今夏の東京五輪でグループステージ敗退に終わったフランス代表のことを覚えているだろうか。残念ながら世代を代表する実力者を招集することが出来ず、日本代表にも0-4で粉砕されるなど残念な結果に終わってしまった。誰が招集されていたのか忘れている人も多いだろう。
しかし、今夏の東京五輪が非常に特別なものだったと振り返る者もいる。オーバーエイジ枠でフランス代表に参加していたモンペリエ所属の30歳MFテジ・サヴァニエである。
おそらくサヴァニエのことを覚えている人は少ないだろう。これまでニームやモンペリエなどフランス国内で長くプレイしてきたが、A代表での出場歴はゼロ。スター選手が揃うフランスサッカー界において、サヴァニエは決してエリートとは呼べないタイプだ。
だが、今季のリーグ・アンではサヴァニエに注目が集まっている。攻撃的MFとしてキャプテンマークを巻くサヴァニエは、実はかなり高精度の右足を持つフリーキッカーなのだ。
今季リーグ戦では5得点挙げているが、そのうち3点が直接フリーキックによるものだ。中でも衝撃だったのは、12月のメス戦で決めた一撃だ。
右サイド深い位置でフリーキックを得たサヴァニエは、不規則に変化する無回転ショットをファーサイドへ炸裂させたのだ。まるでリヨンで活躍した元ブラジル代表MFジュニーニョ・ペルナンブカーノのフリーキックを見ているかのようで、GKも直接狙ってくるとは予想していなかっただろう。

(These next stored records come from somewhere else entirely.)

-- ==== Sys2Proof/Laws/KeepsVpx.lean ====
section
/-! SUPPORT. What every operation of Machine/Vpx.lean keeps. -/
set_option linter.all false

namespace Sys2Proof.Machine

theorem kp_vaReadGo {z : State} (n : Nat) (va : Nat) (a2 : Nat) (a3 : Nat) (a4 : Nat) (a5 : VIo) (ha5 : Keeps z a5.s) :
    Keeps z (vaReadGo n va a2 a3 a4 a5).s := by
  induction a2 generalizing n va a3 a4 a5 with
  | zero => change KeepsP (fun y : VIo => y.s) z _; unfold vaReadGo; repeat' first
      | (with_reducible assumption) | intro _
      | (extract_lets +onlyGivenNames lv; first | (have hx : Keeps z lv := ?_; generalize lv = w at hx ⊢; clear lv; rotate_left; subst lv) | (have hx : KeepsP (fun y : _ × State => y.2) z lv := ?_; generalize lv = w at hx ⊢; clear lv; replace hx : Keeps z w.2 := hx; rotate_left; subst lv) | (have hx : KeepsP (fun y : _ × _ × _ × State => y.2.2.2) z lv := ?_; generalize lv = w at hx ⊢; clear lv; replace hx : Keeps z w.2.2.2 := hx; rotate_left; subst lv) | (generalize lv = w; clear lv) | subst lv)
      | (with_reducible apply kp_hubWalk) | (with_reducible apply kp_homeRead) | split
      | (with_reducible refine KeepsP.mk ?_; with_reducible first | assumption | apply kp_hubWalk | apply kp_homeRead)
      | (with_reducible refine KeepsP.p1 ?_) | (with_reducible refine KeepsP.p2 ?_) | (with_reducible refine KeepsP.p22 ?_)
      | (with_reducible refine KeepsP.p222 ?_) | (with_reducible refine KeepsP.vio1 ?_) | (with_reducible refine KeepsP.encin ?_)
      | (with_reducible refine KeepsP.vio ?_) | (with_reducible refine Keeps.of1v (by assumption) ?_)
      | (with_reducible refine Keeps.of2 (by assumption) ?_) | (with_reducible refine Keeps.of1 (by assumption) ?_)
      | (with_reducible refine Keeps.of3 (by assumption) ?_) | (with_reducible refine Keeps.of4 (by assumption) ?_)
      | (with_reducible exact Keeps.mk (by assumption))
  | succ w ih => change KeepsP (fun y : VIo => y.s) z _; unfold vaReadGo; repeat' first
      | (with_reducible assumption) | intro _
      | (extract_lets +onlyGivenNames lv; first | (have hx : Keeps z lv := ?_; generalize lv = w at hx ⊢; clear lv; rotate_left; subst lv) | (have hx : KeepsP (fun y : _ × State => y.2) z lv := ?_; generalize lv = w at hx ⊢; clear lv; replace hx : Keeps z w.2 := hx; rotate_left; subst lv) | (have hx : KeepsP (fun y : _ × _ × _ × State => y.2.2.2) z lv := ?_; generalize lv = w at hx ⊢; clear lv; replace hx : Keeps z w.2.2.2 := hx; rotate_left; subst lv) | (generalize lv = w; clear lv) | subst lv)
      | (with_reducible apply ih) | (with_reducible apply kp_hubWalk) | (with_reducible apply kp_homeRead) | split
      | (with_reducible refine KeepsP.mk ?_; with_reducible first | assumption | apply ih | apply kp_hubWalk | apply kp_homeRead)
      | (with_reducible refine KeepsP.p1 ?_) | (with_reducible refine KeepsP.p2 ?_) | (with_reducible refine KeepsP.p22 ?_)
      | (with_reducible refine KeepsP.p222 ?_) | (with_reducible refine KeepsP.vio1 ?_) | (with_reducible refine KeepsP.encin ?_)
      | (with_reducible refine KeepsP.vio ?_) | (with_reducible refine Keeps.of1v (by assumption) ?_)
      | (with_reducible refine Keeps.of2 (by assumption) ?_) | (with_reducible refine Keeps.of1 (by assumption) ?_)
      | (with_reducible refine Keeps.of3 (by assumption) ?_) | (with_reducible refine Keeps.of4 (by assumption) ?_)
      | (with_reducible exact Keeps.mk (by assumption))

theorem kp_vaRead {z : State} (n : Nat) (va : Nat) (len : Nat) (hs : List (List (Option Nat))) (s : State) (ks : Keeps z s) :
    Keeps z (vaRead n va len hs s).s := by
  change KeepsP (fun y : VIo => y.s) z _
  unfold vaRead
  repeat' first
    | (with_reducible assumption) | (with_reducible apply kp_vaReadGo)
    | (with_reducible refine KeepsP.mk ?_; with_reducible first | assumption | apply kp_vaReadGo) | (with_reducible refine KeepsP.vio ?_) | dsimp only

theorem kp_vaWriteGo {z : State} (n : Nat) (va : Nat) (bs : List Byte) (bad : List Nat) (a4 : Nat) (a5 : Nat) (a6 : VIo) (ha6 : Keeps z a6.s) :
    Keeps z (vaWriteGo n va bs bad a4 a5 a6).s := by
  induction a4 generalizing n va bs bad a5 a6 with
  | zero => change KeepsP (fun y : VIo => y.s) z _; unfold vaWriteGo; repeat' first
      | (with_reducible assumption) | intro _
      | (extract_lets +onlyGivenNames lv; first | (have hx : Keeps z lv := ?_; generalize lv = w at hx ⊢; clear lv; rotate_left; subst lv) | (have hx : KeepsP (fun y : _ × State => y.2) z lv := ?_; generalize lv = w at hx ⊢; clear lv; replace hx : Keeps z w.2 := hx; rotate_left; subst lv) | (generalize lv = w; clear lv) | subst lv)
      | (with_reducible apply kp_hubWalk) | (with_reducible apply kp_homeWrite) | split
      | (with_reducible refine KeepsP.mk ?_; with_reducible first | assumption | apply kp_hubWalk | apply kp_homeWrite)
      | (with_reducible refine KeepsP.p1 ?_) | (with_reducible refine KeepsP.p2 ?_) | (with_reducible refine KeepsP.p22 ?_)
      | (with_reducible refine KeepsP.vio1 ?_) | (with_reducible refine KeepsP.encin ?_) | (with_reducible refine KeepsP.vio ?_)
      | (with_reducible refine Keeps.of1v (by assumption) ?_) | (with_reducible refine Keeps.of2 (by assumption) ?_)
      | (with_reducible refine Keeps.of1 (by assumption) ?_) | (with_reducible refine Keeps.of3 (by assumption) ?_)
      | (with_reducible exact Keeps.mk (by assumption))
  | succ w ih => change KeepsP (fun y : VIo => y.s) z _; unfold vaWriteGo; repeat' first
      | (with_reducible assumption) | intro _
      | (extract_lets +onlyGivenNames lv; first | (have hx : Keeps z lv := ?_; generalize lv = w at hx ⊢; clear lv; rotate_left; subst lv) | (have hx : KeepsP (fun y : _ × State => y.2) z lv := ?_; generalize lv = w at hx ⊢; clear lv; replace hx : Keeps z w.2 := hx; rotate_left; subst lv) | (generalize lv = w; clear lv) | subst lv)
      | (with_reducible apply ih) | (with_reducible apply kp_hubWalk) | (with_reducible apply kp_homeWrite) | split
      | (with_reducible refine KeepsP.mk ?_; with_reducible first | assumption | apply ih | apply kp_hubWalk | apply kp_homeWrite)
      | (with_reducible refine KeepsP.p1 ?_) | (with_reducible refine KeepsP.p2 ?_) | (with_reducible refine KeepsP.p22 ?_)
      | (with_reducible refine KeepsP.vio1 ?_) | (with_reducible refine KeepsP.encin ?_) | (with_reducible refine KeepsP.vio ?_)
      | (with_reducible refine Keeps.of1v (by assumption) ?_) | (with_reducible refine Keeps.of2 (by assumption) ?_)
      | (with_reducible refine Keeps.of1 (by assumption) ?_) | (with_reducible refine Keeps.of3 (by assumption) ?_)
      | (with_reducible exact Keeps.mk (by assumption))

theorem kp_vaWrite {z : State} (n : Nat) (va : Nat) (bs : List Byte) (bad : List Nat) (x : VIo) (hx : Keeps z x.s) :
    Keeps z (vaWrite n va bs bad x).s := by
  change KeepsP (fun y : VIo => y.s) z _
  unfold vaWrite
  repeat' first
    | (with_reducible assumption) | (with_reducible apply kp_vaWriteGo)
    | (with_reducible refine KeepsP.mk ?_; with_reducible first | assumption | apply kp_vaWriteGo) | (with_reducible refine KeepsP.vio ?_)
    | dsimp only

theorem kp_execEntryVideo {z : State} (n : Nat) (q : Nat) (k : Nat) (s : State) (hs : Keeps z s) :
    KeepsR z (execEntryVideo n q k s) := by
  unfold execEntryVideo
  repeat' first
    | (with_reducible assumption)
    | (extract_lets +onlyGivenNames lv; first | (have hx : Keeps z lv := ?_; generalize lv = w at hx ⊢; clear lv; rotate_left; subst lv) | (generalize lv = w; clear lv) | subst lv)
    | (with_reducible apply kp_startEnt) | (with_reducible apply kp_vComplete) | (with_reducible apply kp_setVp) | split
    | (with_reducible refine KeepsR.next ?_) | dsimp only | (with_reducible exact Keeps.mk (by assumption))

theorem kp_setVs {z : State} (v : Nat) (y : VSess) (s : State) (hs : Keeps z s) :
    Keeps z (setVs v y s) := by
  unfold setVs
  repeat' first
    | (with_reducible assumption)
    | (extract_lets +onlyGivenNames lv; first | (have hx : Keeps z lv := ?_; generalize lv = w at hx ⊢; clear lv; rotate_left; subst lv) | (generalize lv = w; clear lv) | subst lv)
    | (with_reducible apply kp_setVp) | split | dsimp only | (with_reducible exact Keeps.mk (by assumption))

theorem kp_setVj {z : State} (v : Nat) (j : VJob) (s : State) (hs : Keeps z s) :
    Keeps z (setVj v j s) := by
  unfold setVj
  repeat' first
    | (with_reducible assumption)
    | (extract_lets +onlyGivenNames lv; first | (have hx : Keeps z lv := ?_; generalize lv = w at hx ⊢; clear lv; rotate_left; subst lv) | (generalize lv = w; clear lv) | subst lv)
    | (with_reducible apply kp_setVp) | split | dsimp only | (with_reducible exact Keeps.mk (by assumption))

theorem kp_execVideoOpen {z : State} (v : Nat) (n : Nat) (k : Nat) (s : State) (hs : Keeps z s) :
    KeepsR z (execVideoOpen v n k s) := by
  unfold execVideoOpen
  repeat' first
    | (with_reducible assumption)
    | (extract_lets +onlyGivenNames lv; first | (have hx : Keeps z lv := ?_; generalize lv = w at hx ⊢; clear lv; rotate_left; subst lv) | (generalize lv = w; clear lv) | subst lv)
    | (with_reducible refine KeepsR.next ?_) | (with_reducible apply kp_vEnd) | (with_reducible apply kp_setVp) | split
    | (with_reducible exact Keeps.mk (by assumption))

仏『RMC Sport』によると、サヴァニエは来年のワールドカップに参加したいと野心を口にしている。惨敗だったとはいえ、今夏の五輪で代表のシャツに袖を通せたことは特別な経験だったようだ。
「僕は嘘をつかないよ。代表は子供の頃からの夢で、五輪でプレイできたのは僕にとって大きなことだったんだ。夢はワールドカップだよ。もちろん、フランス代表はビッグクラブでプレイする選手ばかり揃っていることは分かっているんだけどね」
高精度の右足は代表監督ディディエ・デシャンの目に留まっているだろうか。圧倒的なスピードやサイズはなくとも、セットプレイを武器にする選手がいてもいいはずだ。サヴァニエはモンペリエでアピールを続け、ワールドカップへの切符を掴む考えだ。